India’s demand for electric-vehicle batteries is projected to soar from 17.7 GWh in 2025 to 256.3 GWh by 2032, a 14-fold jump that marks one of the fastest expansions of any clean-energy sector in the country, according to a new report by Customised Energy Solutions (CES).
The 2025 EV Battery Technology Review Report attributes the growth to converging forces: rising fuel prices, surging consumer interest, aggressive model rollouts, and sustained policy support. The report estimates a compound annual growth rate of 35% through 2032, calling it a “seismic shift” for India’s automotive landscape.
As global electric mobility accelerates, the report highlights rapid advancements in battery chemistry, performance, and manufacturing.

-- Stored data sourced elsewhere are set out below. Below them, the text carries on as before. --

-- ==== Sys2Proof/Laws/Ops.lean ====
section
/-! SUPPORT. What the shared operations do, said once: the end of an instruction, an access that nothing turns away, and
one unit of it. -/

namespace Sys2Proof.Machine

/-! ### Results -/

@[simp] theorem andThen_next {α β : Type} (a : α) (f : α → Res β) : andThen (.next a) f = f a := rfl

@[simp] theorem andThen_fault {α β : Type} (x : Fault) (f : α → Res β) : andThen (.fault x) f = .fault x := rfl

@[simp] theorem andThen_refused {α β : Type} (x : Refusal) (f : α → Res β) : andThen (.refused x) f = .refused x := rfl

/-- A result that goes on came from a result that went on. -/
theorem andThen_eq_next {α β : Type} (r : Res α) (f : α → Res β) (b : β) (h : andThen r f = .next b) :
    ∃ a, r = .next a ∧ f a = .next b := by
  cases r with
  | next a => exact ⟨a, rfl, h⟩
  | fault x => cases h
  | refused x => cases h

/-! ### The end of an instruction -/

theorem State.MayAdvance.endInstr {s : State} (h : s.MayAdvance) : s.endInstr = .next (s.setPe s.pe.next) := by
  simp [State.endInstr, PE.next, h.2]

/-- Everything the end of an instruction can do. -/
theorem State.endInstr_next (s t : State) (h : s.endInstr = .next t) : t = s.setPe s.pe.next := by
  unfold State.endInstr at h
  split at h
  · simpa [PE.next] using h.symm
  · cases h

/-- An exception that ends the run leaves everything else as it was. -/
theorem State.endRun_eq (s : State) (o : PeOutcome) :
    s.endRun o = { s with pes := s.pes.set s.cur { s.pe with run := .ended o, phase := .atStart } } := rfl

/-! ### An access -/

theorem mem_byteAddrs (a n b : Nat) : b ∈ byteAddrs a n ↔ a ≤ b ∧ b < a + n := by
  simp only [byteAddrs, List.mem_map, List.mem_range]
  constructor
  · rintro ⟨i, hi, rfl⟩; omega
  · rintro ⟨h1, h2⟩; exact ⟨b - a, by omega, by omega⟩

@[simp] theorem byteAddrs_length (a n : Nat) : (byteAddrs a n).length = n := by simp [byteAddrs]

theorem byteAddrs_getElem (a n i : Nat) (h : i < n) : (byteAddrs a n)[i]'(by simpa using h) = a + i := by
  simp [byteAddrs]

theorem Access.bytes_contiguous (a : Access) (h : a.cls ≠ .svePred) : a.bytes = byteAddrs a.addr a.total := by
  unfold Access.bytes
  split
  · next hc => exact absurd hc h
  · rfl

/-- Nothing turns a clear access away. -/
theorem State.Clear.check {s : State} {a : Access} (h : s.Clear a) (hc : a.cls ≠ .svePred) :
    checkAccess s.cfg a = .next none := by
  obtain ⟨_, ⟨h1, h2⟩, h3, h4⟩ := h
  have hf : a.bytes.find? (fun b => !inMemMap s.cfg b) = none := by
    rw [List.find?_eq_none, Access.bytes_contiguous a hc]
    intro b hb
    obtain ⟨hb1, hb2⟩ := (mem_byteAddrs _ _ _).mp hb
    simp [h2 b hb1 hb2]
  have hp : a.pastEnd = false := by
    unfold Access.pastEnd
    split
    · next hs => exact absurd hs hc
    · simpa using h1
  simp [checkAccess, h3, h4, hf, hp]

/-- A clear access becomes the units of `SCAUnits`. -/
theorem State.Clear.access {s : State} {a : Access} (h : s.Clear a) (hc : a.cls ≠ .svePred) (us : List MUnit)
    (hu : scaUnits s.cfg a = some us) (i : Instr) (data : List Byte) (done : Completion) :
    s.access i a data done =
      s.begin
        { instr := i
          addr := a.addr
          size := a.total
          reads := if a.dir = .read then us else []
          got := []
          rmw := none
          writes := if a.dir = .read then [] else us
          data := data
          interruptible := decide (1 < us.length)
          done := done } := by
  simp [State.access, State.checked, State.afterCheck, h.check hc, hu]

/-- An instruction of several units has begun after its first step. -/
theorem State.begin_many (s : State) (fl : InFlight) (h : 1 < fl.reads.length + fl.writes.length) :
    s.begin fl = .next (s.inside fl) := by
  simp [State.begin, State.inside, Nat.not_le.mpr h]

/-- A unit picked is one of the units, and the others are left. -/
theorem pickUnit_spec (k : Nat) (us rest : List MUnit) (u : MUnit) (h : pickUnit k us = some (u, rest)) :
    (u :: rest).Perm us := by
  simp only [pickUnit] at h
  split at h
  · next v hv =>
    simp only [Option.some.injEq, Prod.mk.injEq] at h
    obtain ⟨rfl, rfl⟩ := h
    obtain ⟨hk, rfl⟩ := List.getElem?_eq_some_iff.mp hv
    exact List.getElem_cons_eraseIdx_perm hk
  · cases h

theorem pickUnit_answers (k : Nat) (us : List MUnit) (h : us ≠ []) : ∃ u rest, pickUnit k us = some (u, rest) := by
  have hk : k % us.length < us.length := Nat.mod_lt _ (List.length_pos_iff.mpr h)
  exact ⟨us[k % us.length], us.eraseIdx (k % us.length), by simp [pickUnit, hk]⟩

@[simp] theorem pickUnit_nil (k : Nat) : pickUnit k [] = none := by simp [pickUnit]

@[simp] theorem pickUnit_one (k : Nat) (u : MUnit) : pickUnit k [u] = some (u, []) := by
  simp [pickUnit, Nat.mod_one]

/-! ### A load of one unit -/

/-- The bytes of a unit, found again in the order of their addresses. -/
theorem inOrder_self (addr size : Nat) (l : List GotByte) (h : l.map (·.addr) = byteAddrs addr size) :
    inOrder addr size l = l := by
  have aux : ∀ (l all : List GotByte), (all.map (·.addr)).Nodup → (∀ g ∈ l, g ∈ all) →
      (l.map (·.addr)).filterMap (fun a => all.find? fun g => g.addr == a) = l := by
    intro l
    induction l with
    | nil => simp
    | cons g l ih =>
      intro all hn hm
      have hg : all.find? (fun g' => g'.addr == g.addr) = some g := by
        have hex : (all.find? fun g' => g'.addr == g.addr).isSome := by
          rw [List.find?_isSome]
          exact ⟨g, hm g (by simp), by simp⟩
        obtain ⟨g', hg'⟩ := Option.isSome_iff_exists.mp hex
        have h1 : g'.addr = g.addr := by simpa using List.find?_some hg'
        have h2 : g' ∈ all := List.mem_of_find?_eq_some hg'
        rw [hg', List.inj_on_of_nodup_map hn h2 (hm g (by simp)) h1]
      rw [List.map_cons, List.filterMap_cons, hg, ih all hn fun g' hg' => hm g' (by simp [hg'])]
  unfold inOrder
  rw [← h]
  exact aux l l (h ▸ byteAddrs_nodup addr size) fun g hg => hg

/-- The registers are written, and the instruction ends. -/
def Completion.plain : Completion → Bool
  | .store64Status _ => false
  | .atomic _ b => !b
  | _ => true

theorem State.finish_plain (s : State) (addr : Nat) (l : List GotByte) (done : Completion) (h : done.plain = true) :
    s.finish addr l done = (s.setPe (s.pe.complete addr l done)).endInstr := by
  unfold State.finish
  split
  · simp [Completion.plain] at h
  · simp [Completion.plain] at h
  · rfl

@[simp] theorem PE.writeEight_pc (p : PE) (rt : Reg) (l : List GotByte) : (p.writeEight rt l).pc = p.pc := by
  simp [PE.writeEight, List.range_succ]

@[simp] theorem PE.complete_pc (p : PE) (addr : Nat) (l : List GotByte) (done : Completion) :
    (p.complete addr l done).pc = p.pc := by
  cases done <;> simp [PE.complete]

theorem State.MayAdvance.setPe {s : State} (h : s.MayAdvance) (p : PE) (hp : p.pc = s.pe.pc) :
    (s.setPe p).MayAdvance := by
  refine ⟨by simpa using h.1, ?_⟩
  rw [State.setPe_pe _ _ h.1, hp]
  exact h.2

/-- A load of one unit that may advance: it reads every byte and completes. -/
theorem State.begin_read_one (s : State) (fl : InFlight) (u : MUnit) (hm : s.MayAdvance) (hr : fl.reads = [u])
    (hw : fl.writes = []) (hg : fl.got = []) (hadj : fl.adjacent = false) (hx : fl.rmw = none) (hd : fl.done.plain = true)
    (ha : fl.addr = u.addr) (hs : fl.size = u.size) (hb : s.Readable u.addr u.size) :
    ∃ t l, s.begin fl = .next t ∧ s.Reading u.addr u.size l ∧
      s.AfterRead t l (s.pe.complete u.addr l fl.done).next := by
  obtain ⟨l, s₁, h⟩ := readUnit_answers readAdmitted (.pe s.cur) s.pe.inst u s
    fun b hb' => hb b ((mem_byteAddrs _ _ _).mp hb').1 ((mem_byteAddrs _ _ _).mp hb').2
  obtain ⟨h1, h2, h3⟩ := readUnit_next _ _ _ _ _ _ _ h
  have hpe : s₁.pe = s.pe := by rw [h3]; rfl
  have hm₁ : s₁.MayAdvance := by
    refine ⟨?_, by rw [hpe]; exact hm.2⟩
    rw [h3]; exact hm.1
  have hfin : s.begin fl = .next ((s₁.setPe (s₁.pe.complete u.addr l fl.done)).setPe
      (s₁.pe.complete u.addr l fl.done).next) := by
    have hin : inOrder u.addr u.size l = l := inOrder_self _ _ _ h1
    have hra : fl.admits = readAdmitted := by simp [InFlight.admits, hadj]
    simp only [State.begin, hr, hw, State.advance, pickUnit_one, hra, h, andThen_next, hg, List.nil_append]
    simp only [State.settle, InFlight.settled, InFlight.applyRmw, hx, ha, hs, List.isEmpty_nil, if_true, hin,
      State.finish_plain _ _ _ _ hd, Bool.and_self, List.length_cons, List.length_nil, Nat.zero_add, Nat.add_zero,
      Nat.le_refl]
    rw [(hm₁.setPe _ (by simp)).endInstr]
    simp [hm₁.1]
  refine ⟨_, l, hfin, ⟨h1, h2⟩, ?_⟩
  rw [State.setPe_setPe, hpe]
  unfold State.AfterRead State.setPe
  rw [h3]

end Sys2Proof.Machine
end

“Breakthroughs in battery chemistry are at the core of India’s EV revolution. Innovations like LFP Gen 4 and the emergence of sodium-ion technology are not just technical upgrades; they’re game-changers,” Vinayak Walimbe, Managing Director at CES, said. “They will make electric vehicles more affordable, safer, and able to go farther on a single charge.”
The analysis points to intensifying global research pushing lithium-ion, next-generation LFP, and NCM technologies toward higher energy density and lower cost — a shift central to India’s long-term electrification strategy.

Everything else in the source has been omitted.